I am very new to blogging, I really don’t know a whole lot. Today while I was exploring, I came across The Daily Post’s daily prompt. I figured I should give this a try.
I have to be honest, there are probably 3 people in the whole world who actually know me. I would say 2 of those people know me better than myself. As a child (and still as an adult) I had night terrors, I had nightmares of a man that lived in my closet, he would open the sliding door and stare at me while I slept. He was a large man, normally eating and he was terrifying. Now come to think of it, in my dreams I can’t remember a single time where he tried to hurt me, even though I was sure he was trying to kill me. It’s funny how something like that can cause terror on you as a child. With an imagination so intense and vivid and yet, no concept of rational thinking. My daughter, much like myself at her age checks the closet every night before she goes to bed, the closet door must be open. It’s funny, as children the door needs to be open and we need to be sure there is NOTHING in our closets. As adults we’re constantly shoving things in the closet hoping no one opens the door.

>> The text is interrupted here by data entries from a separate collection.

-- ==== Sys2Proof/Machine/Flags.lean ====
section
/-! DEFINITION. The conditions operations test and the flags they set (10_state R21 to R23). The block has no carry,
zero, negative or overflow flag (R23). -/

namespace Sys2Proof.Machine

/-- `TSTATE = Idle` (30_encoding R70). -/
def isIdle (s : State) : Bool := s.tstate == StateCode.idle

/-- The host is running: `SLEEPCOND = 0` (10_state R30). -/
def hostRunning (s : State) : Bool := s.sleepcond == 0#Config.wakeW

/-- The sequencer has a step: `IFG = 1`, `GIE = 1` and `CFG = 1` (60_exceptions R142). -/
def sequencerEnabled (s : State) : Bool := s.ifg && s.gie && s.cfg

/-- The peripheral has a step: `CFG = 1` and `CNT != 0` (42_peripheral_primitives R120). -/
def peripheralEnabled (s : State) : Bool := s.cfg && s.cnt != 0

/-- The received ACK bit, bit 0 of the shift register, set for NACK (10_state R22). -/
def nackBit (sr : Byte) : Bool := sr[0]

/-- The shift register after the ACK slot: the answer in bit 0 below seven unspecified bits
(42_peripheral_primitives R120). -/
def ackRegister (high : BitVec 7) (n : Bool) : Byte := high ++ BitVec.ofBool n

/-- `SLEEPCOND & ~WMASK` (41_sequencer_steps R102(d)). -/
def clearedConditions {n : Nat} (cond mask : BitVec n) : BitVec n := cond &&& ~~~mask

/-- `raiseInterruptFlag()`: `IFG <- 1` (42_peripheral_primitives R115). -/
def raiseFlag (s : State) : State := { s with ifg := true }

/-- `clearInterruptFlag()`: `IFG <- 0` (42_peripheral_primitives R116). -/
def clearFlag (s : State) : State := { s with ifg := false }

/-- `disableInterrupts()`: `GIE <- 0` (42_peripheral_primitives R118). -/
def disableIrq (s : State) : State := { s with gie := false }

/-- `enableInterrupts()`: `GIE <- 1` (42_peripheral_primitives R119). -/
def enableIrq (s : State) : State := { s with gie := true }

end Sys2Proof.Machine
end

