/-! ## The control invariant, state by state (10_state R36) -/

theorem controlShape_of_idle (h : s.tstate = StateCode.idle) : controlShape s ↔ (s.cfg = true → s.cnt = 0) := by
  simp [controlShape, h, StateCode.idle, StateCode.start, StateCode.prepareAckNack, StateCode.handleRxTx,
    StateCode.stop]

theorem controlShape_of_start (h : s.tstate = StateCode.start) :
    controlShape s ↔ pending s ∧ s.phase = PhaseCode.sendAddress := by
  simp [controlShape, h, StateCode.idle, StateCode.start, StateCode.prepareAckNack, StateCode.handleRxTx,
    StateCode.stop]

theorem controlShape_of_prepareAckNack (h : s.tstate = StateCode.prepareAckNack) :
    controlShape s ↔ phaseLoaded s ∧ (shifting 8 true s ∨ pending s) := by
  simp [controlShape, h, StateCode.idle, StateCode.start, StateCode.prepareAckNack, StateCode.handleRxTx,
    StateCode.stop]

theorem controlShape_of_handleRxTx (h : s.tstate = StateCode.handleRxTx) :
    controlShape s ↔ phaseLoaded s ∧ (shifting 1 false s ∨ pending s) := by
  simp [controlShape, h, StateCode.idle, StateCode.start, StateCode.prepareAckNack, StateCode.handleRxTx,
    StateCode.stop]

theorem controlShape_of_stop (h : s.tstate = StateCode.stop) :
    controlShape s ↔ shifting 1 true s ∧ s.sr = 0x00#8 ∨ pending s := by
  simp [controlShape, h, StateCode.idle, StateCode.start, StateCode.prepareAckNack, StateCode.handleRxTx,
    StateCode.stop]

theorem ControlInv.tstate_ne_prepareStop (inv : ControlInv s) : s.tstate ≠ StateCode.prepareStop := by
  obtain ⟨h, _⟩ | ⟨h, _⟩ | ⟨h, _⟩ | ⟨h, _⟩ | ⟨h, _⟩ := inv.shape <;> rw [h] <;> decide

end Sys2Proof.Safety
end

section
/-! PROOFS. Every step keeps the control invariant of 10_state R36. -/

namespace Sys2Proof.Safety

open Sys2Proof.Machine

variable {s t : State}

/-- While a transaction runs, an interrupt is pending or a shift is in flight, and not both (10_state R36). -/
theorem ControlInv.pending_or_shifting (inv : ControlInv s) (busy : s.tstate ≠ StateCode.idle) :
    pending s ∨ (s.cnt ≠ 0 ∧ s.ifg = false) := by
  obtain ⟨code, _⟩ | ⟨_, h, _⟩ | ⟨_, _, ⟨hc, _, hf⟩ | h⟩ | ⟨_, _, ⟨hc, _, hf⟩ | h⟩ | ⟨_, ⟨⟨hc, _, hf⟩, _⟩ | h⟩ := inv.shape
  · exact absurd code busy
  · exact .inl h
  · exact .inr ⟨by omega, hf⟩
  · exact .inl h
  · exact .inr ⟨by omega, hf⟩
  · exact .inl h
  · exact .inr ⟨by omega, hf⟩
  · exact .inl h

/-- The sequencer runs with no shift in flight. -/
theorem ControlInv.cnt_of_sequencerEnabled (inv : ControlInv s) (on : sequencerEnabled s = true) : s.cnt = 0 := by
  obtain ⟨hf, _, hc⟩ := sequencerEnabled_iff.1 on
  by_cases code : s.tstate = StateCode.idle
  · exact (controlShape_of_idle code).1 inv.shape hc
  · obtain ⟨h, _⟩ | ⟨_, h⟩ := inv.pending_or_shifting code
    · exact h
    · exact absurd (hf.symm.trans h) (by decide)

/-- The engine is configured and its interrupts are enabled while a transaction runs. -/
theorem ControlInv.configured_of_busy (inv : ControlInv s) (busy : s.tstate ≠ StateCode.idle) :
    s.cfg = true ∧ s.gie = true := by
  have hc : s.cfg = true := by
    by_contra hc
    exact busy (inv.idleUntilConfigured (by simpa using hc))
  exact ⟨hc, inv.enabledOnceConfigured hc⟩

/-- Where the control state stands when a shift of one of the three forms begins. -/
theorem ControlInv.of_shift (inv : ControlInv s) (on : peripheralEnabled s = true) :
    s.ifg = false ∧
      ((s.tstate = StateCode.prepareAckNack ∧ phaseLoaded s ∧ s.cnt = 8 ∧ s.oe = true) ∨
        (s.tstate = StateCode.handleRxTx ∧ phaseLoaded s ∧ s.cnt = 1 ∧ s.oe = false) ∨
        (s.tstate = StateCode.stop ∧ s.cnt = 1 ∧ s.oe = true)) := by
  obtain ⟨hc, hn⟩ := peripheralEnabled_iff.1 on
  obtain ⟨_, h⟩ | ⟨_, ⟨h, _⟩, _⟩ | ⟨hs, hp, ⟨h, ho, hf⟩ | ⟨h, _⟩⟩ | ⟨hs, hp, ⟨h, ho, hf⟩ | ⟨h, _⟩⟩ |
    ⟨hs, ⟨⟨h, ho, hf⟩, _⟩ | ⟨h, _⟩⟩ := inv.shape
  · exact absurd (h hc) hn
  · exact absurd h hn
  · exact ⟨hf, .inl ⟨hs, hp, h, ho⟩⟩
  · exact absurd h hn
  · exact ⟨hf, .inr (.inl ⟨hs, hp, h, ho⟩)⟩
  · exact absurd h hn
  · exact ⟨hf, .inr (.inr ⟨hs, h, ho⟩)⟩
  · exact absurd h hn

theorem ControlInv.of_shiftTx8 (inv : ControlInv s) (on : peripheralEnabled s = true) (count : s.cnt = 8) :
    s.tstate = StateCode.prepareAckNack ∧ phaseLoaded s ∧ s.ifg = false := by
  obtain ⟨hf, ⟨hs, hp, _⟩ | ⟨_, _, h, _⟩ | ⟨_, h, _⟩⟩ := inv.of_shift on
  · exact ⟨hs, hp, hf⟩
  · omega
  · omega

theorem ControlInv.of_shiftRx1 (inv : ControlInv s) (on : peripheralEnabled s = true) (drive : s.oe = false) :
    s.tstate = StateCode.handleRxTx ∧ phaseLoaded s ∧ s.ifg = false := by
  obtain ⟨hf, ⟨_, _, _, h⟩ | ⟨hs, hp, _⟩ | ⟨_, _, h⟩⟩ := inv.of_shift on
  · simp [drive] at h
  · exact ⟨hs, hp, hf⟩
  · simp [drive] at h

theorem ControlInv.of_shiftTx1 (inv : ControlInv s) (on : peripheralEnabled s = true) (count : s.cnt = 1)
    (drive : s.oe = true) : s.tstate = StateCode.stop ∧ s.ifg = false := by
  obtain ⟨hf, ⟨_, _, h, _⟩ | ⟨_, _, _, h⟩ | ⟨hs, _⟩⟩ := inv.of_shift on
  · omega
  · simp [drive] at h
  · exact ⟨hs, hf⟩

/-- The control invariant reads neither the schedule nor the counter of free values. -/
theorem ControlInv.turnTaken (inv : ControlInv s) (sched : List Agent) (draws : Nat) :
    ControlInv { s with sched := sched, draws := draws } :=
  ⟨inv.nothingDirect, inv.latchOff, inv.enabledOnceConfigured, inv.idleUntilConfigured, inv.shape⟩

/-- `prepareTransfer` leaves a stop bit or a loaded byte in flight. -/
theorem controlInv_of_nextTransfer (h : nextTransfer s = .next t) (hd : s.direct = none) (hg : s.ge = false)
    (hc : s.cfg = true) (he : s.gie = true) (hf : s.ifg = false) : ControlInv t := by
  obtain ⟨_, ⟨_, rfl⟩ | ⟨_, _, rfl⟩ | ⟨_, _, rfl⟩ | ⟨_, hp, _, rfl⟩⟩ := nextTransfer_cases h <;>
    refine ⟨hd, hg, fun _ => he, fun h => absurd (hc.symm.trans h) (by decide), ?_⟩
  · exact (controlShape_of_stop rfl).2 (.inl ⟨⟨rfl, rfl, hf⟩, rfl⟩)
  · exact (controlShape_of_prepareAckNack rfl).2 ⟨.inl rfl, .inl ⟨rfl, rfl, hf⟩⟩
  · exact (controlShape_of_prepareAckNack rfl).2 ⟨.inr rfl, .inl ⟨rfl, rfl, hf⟩⟩
  · exact (controlShape_of_prepareAckNack rfl).2 ⟨.inr hp, .inl ⟨rfl, rfl, hf⟩⟩

/-- Every outcome of a turn keeps the control invariant. -/
theorem TurnOutcome.keeps_controlInv {a : Agent} (inv : ControlInv s) (o : TurnOutcome s a t) : ControlInv t := by
  have ⟨hd, hg, hgie, hidle, shape⟩ := inv
  cases o with
  | sequencerRests | peripheralRests | environmentRests => exact inv
  | outside => exact ⟨hd, hg, hgie, hidle, shape⟩
  | init div src program unconfigured =>
    exact ⟨hd, rfl, fun _ => rfl, fun _ => hidle unconfigured, .inl ⟨hidle unconfigured, fun _ => rfl⟩⟩
  | submit ctrl ptr len rpt wmask program configured atIdle =>
    have hcnt := (controlShape_of_idle atIdle).1 shape configured
    exact ⟨hd, hg, hgie, fun h => absurd (configured.symm.trans h) (by decide),
      (controlShape_of_start rfl).2 ⟨⟨hcnt, rfl⟩, rfl⟩⟩
  | inject left more atIdle count => exact ⟨hd, hg, hgie, hidle, .inl ⟨atIdle, fun _ => count⟩⟩
  | irqIdle on code => exact ⟨hd, hg, hgie, hidle, .inl ⟨code, (controlShape_of_idle code).1 shape⟩⟩
  | irqStart on code transfer =>
    obtain ⟨_, he, hc⟩ := sequencerEnabled_iff.1 on
    exact controlInv_of_nextTransfer transfer hd rfl hc he rfl
  | irqPrepack on code =>
    obtain ⟨_, _, hc⟩ := sequencerEnabled_iff.1 on
    obtain ⟨loaded, _⟩ := (controlShape_of_prepareAckNack code).1 shape
    exact ⟨hd, hg, hgie, fun h => absurd (hc.symm.trans h) (by decide),
      (controlShape_of_handleRxTx rfl).2 ⟨loaded, .inl ⟨rfl, rfl, rfl⟩⟩⟩
  | irqRxtxNack on code nack =>
    obtain ⟨_, _, hc⟩ := sequencerEnabled_iff.1 on
    exact ⟨hd, hg, hgie, fun h => absurd (hc.symm.trans h) (by decide),
      (controlShape_of_stop rfl).2 (.inl ⟨⟨rfl, rfl, rfl⟩, rfl⟩)⟩
  | irqRxtxAck on code ack transfer =>
    obtain ⟨_, he, hc⟩ := sequencerEnabled_iff.1 on
    exact controlInv_of_nextTransfer transfer hd hg hc he rfl
  | irqPrepstop on code => exact absurd code inv.tstate_ne_prepareStop
  | irqStop cond log on code =>
    exact ⟨hd, hg, hgie, fun _ => rfl, .inl ⟨rfl, fun _ => inv.cnt_of_sequencerEnabled on⟩⟩
  | shiftTx8 on count drive =>
    obtain ⟨code, loaded, _⟩ := inv.of_shiftTx8 on count
    exact ⟨hd, hg, hgie, hidle, Iff.mpr (controlShape_of_prepareAckNack code) ⟨loaded, .inr ⟨rfl, rfl⟩⟩⟩
  | shiftRx1 on count drive =>
    obtain ⟨code, loaded, _⟩ := inv.of_shiftRx1 on drive
    exact ⟨hd, hg, hgie, hidle, Iff.mpr (controlShape_of_handleRxTx code) ⟨loaded, .inr ⟨rfl, rfl⟩⟩⟩
  | shiftTx1 on count drive =>
    obtain ⟨code, _⟩ := inv.of_shiftTx1 on count drive
    exact ⟨hd, hg, hgie, hidle, Iff.mpr (controlShape_of_stop code) (.inr ⟨rfl, rfl⟩)⟩

/-- Settles O52: the control invariant survives taking the turn off the schedule, and then every outcome of the turn. -/
theorem stepsKeepTheControlInvariant : Obligations.StepsKeepTheControlInvariant := by
  intro s t inv h
  obtain ⟨sched, draws, o⟩ := step_outcome inv.nothingDirect h
  exact o.keeps_controlInv (inv.turnTaken sched draws)

end Sys2Proof.Safety
end

section
/-! PROOFS. Where `TSTATE` and `PHASE` can move, what a host step leaves alone, that `Idle` stays quiet, and where the
engine stops: each from the outcomes of a turn. -/

namespace Sys2Proof.Safety

open Sys2Proof.Machine

variable {s t : State}

/-! ## `TSTATE` and `PHASE` (10_state R18 and R19, 41_sequencer_steps R103) -/

/-- `prepareTransfer` goes to `Stop` where the length says so, and to `PrepareAckNack` otherwise. -/
theorem nextTransfer_tstate (h : nextTransfer s = .next t) :
    (zeroLengthStops s ∧ t.tstate = StateCode.stop) ∨
      (¬ zeroLengthStops s ∧ t.tstate = StateCode.prepareAckNack) := by
  obtain ⟨_, ⟨hl, rfl⟩ | ⟨hl, _, rfl⟩ | ⟨hl, _, rfl⟩ | ⟨hl, _, _, rfl⟩⟩ := nextTransfer_cases h
  · exact .inl ⟨lengthStops_iff_zeroLengthStops.1 hl, rfl⟩
  · exact .inr ⟨lengthStops_eq_false_iff.1 hl, rfl⟩
  · exact .inr ⟨lengthStops_eq_false_iff.1 hl, rfl⟩
  · exact .inr ⟨fun h => hl h.1, rfl⟩

theorem nextTransfer_phase (h : nextTransfer s = .next t) :
    t.phase = s.phase ∨ (s.phase = PhaseCode.sendAddress ∧ t.phase = PhaseCode.sendControl) ∨
      (s.phase = PhaseCode.sendControl ∧ t.phase = PhaseCode.sendPayload) := by
  obtain ⟨_, ⟨_, rfl⟩ | ⟨_, hp, rfl⟩ | ⟨_, hp, rfl⟩ | ⟨_, _, _, rfl⟩⟩ := nextTransfer_cases h
  · exact .inl rfl
  · exact .inr (.inl ⟨hp, rfl⟩)
  · exact .inr (.inr ⟨hp, rfl⟩)
  · exact .inl rfl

If there was ever an award for bad choices, I am positive that award belongs to me. For the longest time, I tried to keep everyone away from the skeletons in my closet (red door in my brain). It was important that no one knew who I was or what I had been through. I was careful to be very “upfront and honest”, it seemed as though I was an open book. This was just not the case, it’s easy to filter information when it’s coming from you. I was ashamed and embarrassed, after being judged for many things you begin to expect it. What I neglected to see was that, whatever is hiding in my closet, lerking behind that red door is no ones business but my own. For them to judge shows only the things they hate most about themselves, as judgment is often more about the judger than the judgee. I am at a point in my life where my skeletons, mistakes and choices are not embarrassing. They are lessons, no only for me but for others who are walking a similar line. They are a constant reminder of my strengths and weaknesses. When we stop feeling afraid about who we are and what we have been through, a whole new world of opportunity opens up.
A few important rules to live by… Be careful who you confide in, chose your company wisely, never feel ashamed about your past, after all it did make you one bad ass mother fucker!